What you need to do
Copy nothing but the lines below running from the line containing "or BF16. -/" through the line containing "let n (d : List", both end lines included.

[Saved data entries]

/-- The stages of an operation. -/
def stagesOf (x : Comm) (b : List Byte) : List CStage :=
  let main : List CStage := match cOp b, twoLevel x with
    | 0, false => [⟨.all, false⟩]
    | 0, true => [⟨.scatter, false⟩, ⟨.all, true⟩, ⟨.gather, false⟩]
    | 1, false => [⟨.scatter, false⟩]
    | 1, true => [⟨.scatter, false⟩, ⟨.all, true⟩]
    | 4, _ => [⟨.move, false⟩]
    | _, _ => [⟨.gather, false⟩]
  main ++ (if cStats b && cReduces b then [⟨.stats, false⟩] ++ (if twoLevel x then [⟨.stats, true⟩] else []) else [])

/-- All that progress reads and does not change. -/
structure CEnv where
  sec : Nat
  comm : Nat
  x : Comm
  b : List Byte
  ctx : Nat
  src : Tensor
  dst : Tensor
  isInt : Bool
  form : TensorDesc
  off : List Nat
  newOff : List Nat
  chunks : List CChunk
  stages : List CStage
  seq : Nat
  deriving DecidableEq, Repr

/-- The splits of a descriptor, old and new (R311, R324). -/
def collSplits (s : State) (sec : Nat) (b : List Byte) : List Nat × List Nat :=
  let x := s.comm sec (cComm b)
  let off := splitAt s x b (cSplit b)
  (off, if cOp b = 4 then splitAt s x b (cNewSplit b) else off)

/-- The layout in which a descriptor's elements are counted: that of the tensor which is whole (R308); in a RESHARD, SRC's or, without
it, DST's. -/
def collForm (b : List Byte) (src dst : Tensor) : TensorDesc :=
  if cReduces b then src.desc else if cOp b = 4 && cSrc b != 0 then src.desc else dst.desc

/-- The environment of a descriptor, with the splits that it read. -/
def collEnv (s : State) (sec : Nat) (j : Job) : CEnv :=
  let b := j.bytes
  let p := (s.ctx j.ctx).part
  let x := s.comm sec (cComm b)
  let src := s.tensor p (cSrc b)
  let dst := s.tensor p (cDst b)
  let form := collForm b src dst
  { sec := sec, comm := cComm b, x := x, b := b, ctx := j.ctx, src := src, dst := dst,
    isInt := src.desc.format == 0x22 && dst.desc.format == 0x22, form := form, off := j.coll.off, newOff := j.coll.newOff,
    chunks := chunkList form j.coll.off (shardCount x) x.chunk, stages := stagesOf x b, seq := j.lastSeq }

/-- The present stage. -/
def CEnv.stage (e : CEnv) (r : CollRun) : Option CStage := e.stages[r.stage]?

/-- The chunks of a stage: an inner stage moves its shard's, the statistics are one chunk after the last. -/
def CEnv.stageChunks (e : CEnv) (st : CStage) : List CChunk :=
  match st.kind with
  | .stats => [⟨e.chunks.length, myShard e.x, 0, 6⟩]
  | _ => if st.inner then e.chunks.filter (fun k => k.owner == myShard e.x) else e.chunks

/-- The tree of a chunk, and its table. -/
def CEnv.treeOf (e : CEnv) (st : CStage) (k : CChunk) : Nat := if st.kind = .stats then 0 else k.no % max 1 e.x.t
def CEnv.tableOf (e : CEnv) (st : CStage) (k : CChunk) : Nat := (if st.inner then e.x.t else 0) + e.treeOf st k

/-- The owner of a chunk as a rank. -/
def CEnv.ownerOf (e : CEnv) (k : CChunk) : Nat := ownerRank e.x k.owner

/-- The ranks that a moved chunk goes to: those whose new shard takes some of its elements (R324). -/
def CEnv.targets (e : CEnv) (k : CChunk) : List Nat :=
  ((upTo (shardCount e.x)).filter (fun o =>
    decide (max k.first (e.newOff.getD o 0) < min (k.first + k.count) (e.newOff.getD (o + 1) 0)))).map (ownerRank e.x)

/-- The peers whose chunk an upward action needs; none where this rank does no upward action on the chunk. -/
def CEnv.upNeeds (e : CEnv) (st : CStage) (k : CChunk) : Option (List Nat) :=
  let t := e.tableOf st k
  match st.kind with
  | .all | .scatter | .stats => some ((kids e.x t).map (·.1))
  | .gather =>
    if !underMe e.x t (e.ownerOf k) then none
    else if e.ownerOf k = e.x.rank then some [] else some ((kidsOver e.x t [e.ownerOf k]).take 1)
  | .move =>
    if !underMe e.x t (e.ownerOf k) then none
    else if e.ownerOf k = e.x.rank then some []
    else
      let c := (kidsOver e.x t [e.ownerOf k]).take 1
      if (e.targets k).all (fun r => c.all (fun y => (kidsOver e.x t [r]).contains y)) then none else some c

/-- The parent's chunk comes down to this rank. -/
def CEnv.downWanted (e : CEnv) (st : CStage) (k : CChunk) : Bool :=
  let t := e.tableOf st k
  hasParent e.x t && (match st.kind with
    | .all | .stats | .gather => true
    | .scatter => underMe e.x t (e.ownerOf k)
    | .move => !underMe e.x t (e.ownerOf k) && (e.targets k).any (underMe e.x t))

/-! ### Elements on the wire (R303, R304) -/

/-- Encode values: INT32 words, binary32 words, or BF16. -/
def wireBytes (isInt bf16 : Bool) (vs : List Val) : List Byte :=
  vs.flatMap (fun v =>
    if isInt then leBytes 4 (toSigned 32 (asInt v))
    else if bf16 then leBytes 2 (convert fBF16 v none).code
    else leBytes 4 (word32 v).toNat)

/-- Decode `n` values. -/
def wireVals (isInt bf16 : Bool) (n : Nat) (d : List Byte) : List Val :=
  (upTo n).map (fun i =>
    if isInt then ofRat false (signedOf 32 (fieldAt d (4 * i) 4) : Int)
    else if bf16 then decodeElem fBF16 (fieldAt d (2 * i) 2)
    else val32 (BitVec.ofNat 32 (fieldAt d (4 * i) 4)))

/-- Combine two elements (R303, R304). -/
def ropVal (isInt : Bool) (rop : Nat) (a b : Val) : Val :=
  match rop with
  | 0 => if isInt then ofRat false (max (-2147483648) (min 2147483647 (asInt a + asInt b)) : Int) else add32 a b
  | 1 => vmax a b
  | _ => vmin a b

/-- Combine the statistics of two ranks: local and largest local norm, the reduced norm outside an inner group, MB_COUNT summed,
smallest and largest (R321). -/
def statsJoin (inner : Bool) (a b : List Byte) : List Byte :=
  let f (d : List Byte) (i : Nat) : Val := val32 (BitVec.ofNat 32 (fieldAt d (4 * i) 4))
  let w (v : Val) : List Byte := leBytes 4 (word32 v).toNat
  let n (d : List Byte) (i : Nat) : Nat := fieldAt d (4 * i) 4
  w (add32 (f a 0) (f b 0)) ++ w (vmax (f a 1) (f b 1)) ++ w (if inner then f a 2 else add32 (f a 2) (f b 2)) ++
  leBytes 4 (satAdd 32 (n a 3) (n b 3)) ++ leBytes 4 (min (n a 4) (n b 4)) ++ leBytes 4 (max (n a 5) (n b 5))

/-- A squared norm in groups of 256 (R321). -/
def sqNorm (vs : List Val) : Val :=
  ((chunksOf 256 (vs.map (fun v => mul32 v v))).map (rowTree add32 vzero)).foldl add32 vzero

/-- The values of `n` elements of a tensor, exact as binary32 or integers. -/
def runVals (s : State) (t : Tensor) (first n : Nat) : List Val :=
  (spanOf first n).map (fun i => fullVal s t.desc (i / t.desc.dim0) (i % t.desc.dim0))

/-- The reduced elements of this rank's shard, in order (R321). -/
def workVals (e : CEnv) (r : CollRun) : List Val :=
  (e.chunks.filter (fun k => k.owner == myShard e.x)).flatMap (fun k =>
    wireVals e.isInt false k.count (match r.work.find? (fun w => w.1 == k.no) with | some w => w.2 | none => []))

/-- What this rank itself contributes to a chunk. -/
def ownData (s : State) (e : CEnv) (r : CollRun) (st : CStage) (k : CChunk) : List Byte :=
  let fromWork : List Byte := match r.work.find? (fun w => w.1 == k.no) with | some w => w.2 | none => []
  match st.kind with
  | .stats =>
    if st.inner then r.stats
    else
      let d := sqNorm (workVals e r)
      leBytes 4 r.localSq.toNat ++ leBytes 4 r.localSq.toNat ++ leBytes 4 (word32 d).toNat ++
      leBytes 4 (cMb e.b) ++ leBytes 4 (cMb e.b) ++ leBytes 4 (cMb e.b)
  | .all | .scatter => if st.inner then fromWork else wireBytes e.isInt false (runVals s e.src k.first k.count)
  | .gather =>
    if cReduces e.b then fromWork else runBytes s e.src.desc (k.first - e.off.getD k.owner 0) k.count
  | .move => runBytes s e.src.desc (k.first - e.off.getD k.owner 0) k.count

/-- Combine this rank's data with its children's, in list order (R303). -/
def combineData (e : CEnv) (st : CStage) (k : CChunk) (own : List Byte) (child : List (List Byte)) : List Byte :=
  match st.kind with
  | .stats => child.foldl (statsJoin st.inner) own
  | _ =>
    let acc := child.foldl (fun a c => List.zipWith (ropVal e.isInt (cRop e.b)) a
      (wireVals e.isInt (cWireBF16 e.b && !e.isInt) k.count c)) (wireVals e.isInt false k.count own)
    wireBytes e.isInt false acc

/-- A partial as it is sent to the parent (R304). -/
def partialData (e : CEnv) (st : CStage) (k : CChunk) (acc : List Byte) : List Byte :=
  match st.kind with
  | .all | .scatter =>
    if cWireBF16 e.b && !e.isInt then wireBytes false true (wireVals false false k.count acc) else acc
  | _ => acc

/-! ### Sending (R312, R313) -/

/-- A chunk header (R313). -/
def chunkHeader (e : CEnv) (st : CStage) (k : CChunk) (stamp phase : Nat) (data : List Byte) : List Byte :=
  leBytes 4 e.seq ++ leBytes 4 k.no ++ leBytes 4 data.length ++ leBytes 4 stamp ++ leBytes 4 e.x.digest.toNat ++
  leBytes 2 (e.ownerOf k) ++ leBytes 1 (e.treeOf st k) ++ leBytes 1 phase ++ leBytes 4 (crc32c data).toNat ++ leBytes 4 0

Task solution
/-- Encode values: INT32 words, binary32 words, or BF16. -/
def wireBytes (isInt bf16 : Bool) (vs : List Val) : List Byte :=
  vs.flatMap (fun v =>
    if isInt then leBytes 4 (toSigned 32 (asInt v))
    else if bf16 then leBytes 2 (convert fBF16 v none).code
    else leBytes 4 (word32 v).toNat)

/-- Decode `n` values. -/
def wireVals (isInt bf16 : Bool) (n : Nat) (d : List Byte) : List Val :=
  (upTo n).map (fun i =>
    if isInt then ofRat false (signedOf 32 (fieldAt d (4 * i) 4) : Int)
    else if bf16 then decodeElem fBF16 (fieldAt d (2 * i) 2)
    else val32 (BitVec.ofNat 32 (fieldAt d (4 * i) 4)))

/-- Combine two elements (R303, R304). -/
def ropVal (isInt : Bool) (rop : Nat) (a b : Val) : Val :=
  match rop with
  | 0 => if isInt then ofRat false (max (-2147483648) (min 2147483647 (asInt a + asInt b)) : Int) else add32 a b
  | 1 => vmax a b
  | _ => vmin a b

/-- Combine the statistics of two ranks: local and largest local norm, the reduced norm outside an inner group, MB_COUNT summed,
smallest and largest (R321). -/
def statsJoin (inner : Bool) (a b : List Byte) : List Byte :=
  let f (d : List Byte) (i : Nat) : Val := val32 (BitVec.ofNat 32 (fieldAt d (4 * i) 4))
  let w (v : Val) : List Byte := leBytes 4 (word32 v).toNat
  let n (d : List Byte) (i : Nat) : Nat := fieldAt d (4 * i) 4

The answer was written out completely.